The list goes on, with some doom scenarios more likely than others: earthquakes may have their origins in outer space, brought about by gamma wave pulses; robots show signs of lethal disobedience; estrogen pollution threatens fertility and may destroy coral reefs; diseases may arrive from outside the Earth's atmosphere. Once, all we had to worry about was superstitious ideas from sandal-wearing prophets. Now even the folks in white lab smocks are scaring us.

But is there really anything new in all this? If we had listened, wouldn't the scientists of all ages given us something to fear?

The philosopher Michel Foucault described himself as an "archeologist" of ideas. He said that he wasn't interested in whether or not something was true in any particular period of history; what he wanted to know was why people thought it was true. Applied to the present, we have the question: why are so many people expecting doomsday now?

Theories abound. One suggestion is that Doom is more exciting. That it would be more fun to go during an apocalypse than being hit by a crosstown bus or succumbing to a routine ailment. Used as a magic charm to ward off plain old death, Doom might actually be useful to people increasingly aware of their own inevitable demise.

Another, more chilling explanation, came from an article in Scientific American. This says that, as creatures of the savannah, equipped by our evolution to notice the smallest elements in our surroundings, we are subconsciously aware of impending events before they occur. So, goes this line of reasoning, we're right. Something is about to happen.

When we began to write and draw The Coffee Table Book of Doom, we wanted to address these questions. Why are the papers and online journals so loaded with material about the many ways we might become extinct? Could it be that we have a secret love affair with the idea of Doom? And, if so, isn't that hilarious?

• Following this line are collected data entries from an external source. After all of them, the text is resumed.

def anyFn (d a : KReg) : CrossFn := voteFn d (fun g ls m => (presentLanes ls m).any (fun l => (g.lane l).rk a))
def allFn (d a : KReg) : CrossFn := voteFn d (fun g ls m => (presentLanes ls m).all (fun l => (g.lane l).rk a))

/-- Equal in every present lane: a lane whose own mask differs is present too and takes the mask in force (R153 rule 5). -/
def uniFn (d a : KReg) : CrossFn := voteFn d (fun g ls _ =>
  let v := ls.map (fun l => (g.lane l).rk a)
  v.all id || v.all not)

def ballotFn (d : XReg) (a : KReg) : CrossFn := fun g lanes mask =>
  let m := maskOf ((presentLanes lanes mask).filter (fun l => (g.lane l).rk a))
  pureEff (fun _ x => x.wx d (BitVec.ofNat 64 m))

def electFn (d : KReg) : CrossFn := fun _ lanes mask =>
  let low := (presentLanes lanes mask).headD 64
  pureEff (fun l x => x.wk d (l == low))

def matchFn (d a : XReg) (t : Ty) : CrossFn := fun g lanes mask =>
  let v (l : Nat) : Nat := lowBits ((g.lane l).rx a) t.bits
  pureEff (fun l x => x.wx d (BitVec.ofNat 64 (maskOf ((presentLanes lanes mask).filter (fun m => v m == v l)))))

def execVoteAny (g : Guard) (d a : KReg) (c : XReg) (s : State) : Out := crossWord (.voteAny g d a c) g c (anyFn d a) s
def execVoteAll (g : Guard) (d a : KReg) (c : XReg) (s : State) : Out := crossWord (.voteAll g d a c) g c (allFn d a) s
def execVoteUni (g : Guard) (d a : KReg) (c : XReg) (s : State) : Out := crossWord (.voteUni g d a c) g c (uniFn d a) s
def execBallot (g : Guard) (d : XReg) (a : KReg) (c : XReg) (s : State) : Out :=
  crossWord (.ballot g d a c) g c (ballotFn d a) s
def execElect (g : Guard) (d : KReg) (c : XReg) (s : State) : Out := crossWord (.elect g d c) g c (electFn d) s
def execMatchLanes (g : Guard) (d a c : XReg) (t : Ty) (s : State) : Out :=
  crossWord (.matchLanes g d a c t) g c (matchFn d a t) s

/-! RED and SCAN (06 R157, R158). -/

/-- The operation over a list of values that is not empty: the x register value and the flags. -/
def redValue (op : RedOp) (t : Ty) (mode : RMode) (draw : Nat) (sat : Bool) (vs : List Nat) : Word × Fl :=
  if t == .f32 then
    let r := redF32 op mode draw vs
    (BitVec.ofNat 64 r.1, r.2)
  else (redStore t (redInt op t sat vs), Fl.none)

/-- Values of the named lanes, ascending, with the identity of absent ones. -/
def redVals (g : Group) (lanes : List Nat) (named : List Nat) (a : XReg) (t : Ty) (ident : Nat) : List (Nat × Nat) :=
  named.map (fun m => (m, if lanes.contains m then lowBits ((g.lane m).rx a) t.bits else ident))

/-- The identity in force: x[b] of the lowest present lane with ID, else the default. -/
def identOf (g : Group) (lanes : List Nat) (b : XReg) (id : Bool) (t : Ty) (op : RedOp) (mode : RMode) : Nat :=
  if id then lowBits ((g.lane (lanes.headD 0)).rx b) t.bits else redIdentity op t (mode == .rdn)

/-- The instruction rounds: .add of .f32. -/
def redRounds (op : RedOp) (t : Ty) : Bool := t == .f32 && op == .add

def redFn (d a b : XReg) (t : Ty) (rm : Rm) (sat : Bool) (op : RedOp) (id : Bool) : CrossFn := fun g lanes mask =>
  let lo := g.lane (lanes.headD 0)
  let mode := resolveRm rm lo.fpctl false
  let vs := redVals g lanes (namedLanes g.size mask) a t (identOf g lanes b id t op mode)
  let r := redValue op t mode (srDrawAt lo.srstate lo.jobSeed 0) sat (vs.map (·.2))
  let e := lowBits r.1 t.bits
  let w : Word := match op with
    | .minidx | .maxidx =>
      BitVec.ofNat 64 (e + 2 ^ 32 * ((vs.find? (fun v => v.2 == e)).map (·.1)).getD 0)
    | _ => r.1
  let draw (x : Lane) : Lane := if redRounds op t then { x with srstate := srAfter mode x.srstate 1 } else x
  ⟨fun _ x => (draw x).wx d w, fun _ => r.2, false⟩

/-- A SCAN lane: value, flags and generator. -/
def scanLane (g : Group) (lanes : List Nat) (mask : Nat) (a b : XReg) (t : Ty) (rm : Rm) (sat : Bool) (op : RedOp)
    (id excl : Bool) (l : Nat) : Word × Fl :=
  let x := g.lane l
  let mode := resolveRm rm x.fpctl false
  let ident := identOf g lanes b id t op mode
  let named := (namedLanes g.size mask).filter (fun m => if excl then decide (m < l) else decide (m ≤ l))
  if named.isEmpty then
    (if t == .f32 then (match val .f32 ident with
      | .nan sig => (BitVec.ofNat 64 (defaultNaN .f32), Fl.nvIf sig)
      | _ => (BitVec.ofNat 64 ident, Fl.none)) else (redStore t ident, Fl.none))
  else redValue op t mode (srDrawAt x.srstate x.jobSeed 0) sat ((redVals g lanes named a t ident).map (·.2))

def scanFn (d a b : XReg) (t : Ty) (rm : Rm) (sat : Bool) (op : RedOp) (id excl : Bool) : CrossFn := fun g lanes mask =>
  let r := scanLane g lanes mask a b t rm sat op id excl
  let draw (x : Lane) : Lane :=
    if redRounds op t then { x with srstate := srAfter (resolveRm rm x.fpctl false) x.srstate 1 } else x
  ⟨fun l x => (draw x).wx d (r l).1, fun l => (r l).2, false⟩

def execRed (g : Guard) (d a b c : XReg) (t : Ty) (rm : Rm) (sat : Bool) (op : RedOp) (id : Bool) (s : State) : Out :=
  crossWord (.red g d a b c t rm sat op id) g c (redFn d a b t rm sat op id) s

def execScan (g : Guard) (d a b c : XReg) (t : Ty) (rm : Rm) (sat : Bool) (op : RedOp) (id excl : Bool) (s : State) :
    Out :=
  crossWord (.scan g d a b c t rm sat op id excl) g c (scanFn d a b t rm sat op id excl) s

/-! EXCH (06 R159 to R162). -/

/-- The partner descriptor (06 R159). -/
structure Partner where
  rsv : Nat
  grp : Nat
  stg : Nat
  cls : Nat
deriving DecidableEq, Repr

def partnerOf (w : Word) : Partner := ⟨bitsAt w 61 3, bitsAt w 54 7, bitsAt w 48 6, bitsAt w 0 48⟩

/-- The lane whose identity stands for its group. -/
def Group.idLane (g : Group) : Lane := g.lane g.reader

/-- The group that a descriptor names in a context's grid. -/
def State.partner? (s : State) (g : Group) (p : Partner) : Option Group :=
  s.groups.find? (fun x => x.gid != g.gid && x.ctx == g.ctx && x.idLane.origin.launch == g.idLane.origin.launch &&
    x.idLane.idClass == p.cls && x.idLane.idStage == p.stg && x.idGroup == p.grp)

/-- A descriptor names this group. -/
def Partner.names (p : Partner) (g : Group) : Bool :=
  p.rsv == 0 && p.cls == g.idLane.idClass && p.stg == g.idLane.idStage && p.grp == g.idGroup

/-- BAD_PARTNER (06 R160): a reserved bit, a class outside the grid, the group's own class, a group that the class has not, or
another group size. -/
def State.badPartner (s : State) (g : Group) (p : Partner) : Bool :=
  p.rsv != 0 || ((s.gridOf g g.reader).bind (fun l => l.linear? p.cls p.stg)).isNone ||
  (p.cls == g.idLane.idClass && p.stg == g.idLane.idStage) ||
  (match s.partner? g p with
    | some x => x.size != g.size
    | none => (s.gridOf g g.reader).any (fun l => decide (l.gpc ≤ p.grp)))

/-- Ends the exchange of a group in its present lanes, with a status, and releases its paths. `f` writes the data. -/
def State.endExch (s : State) (gid : Nat) (code : Nat) (f : Nat → Lane → Lane) : State :=
  match s.group? gid with
  | none => s
  | some g =>
    match g.exch with
    | none => s
    | some e =>
      let s1 := s.modGroup gid (fun g => { g with
        exch := none,
        lanes := (g.lanes.zipIdx).map (fun x =>
          if e.present.contains x.2 then ((f x.2 x.1).wx e.s (BitVec.ofNat 64 code)) else x.1) })
      s1.releasePaths gid (g.paths.map (·.pid))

It seems reasonable to assume that rapid change in the technology and the fabric of society gives rise to anxiety. A new interest in ancestry and ethnic roots appears. Fundamentalists enjoy a revival. People look around for something unchanging to cling to. It isn't surprising that this general unease feels like the end of something. Maybe like the end of everything.

It is said that, just before earthquakes, birds stop singing. Dogs howl. Maybe they are reacting to subtle changes in the very ground beneath them, long before the conscious mind is aware of them.

Could it be that that is what is happening to us?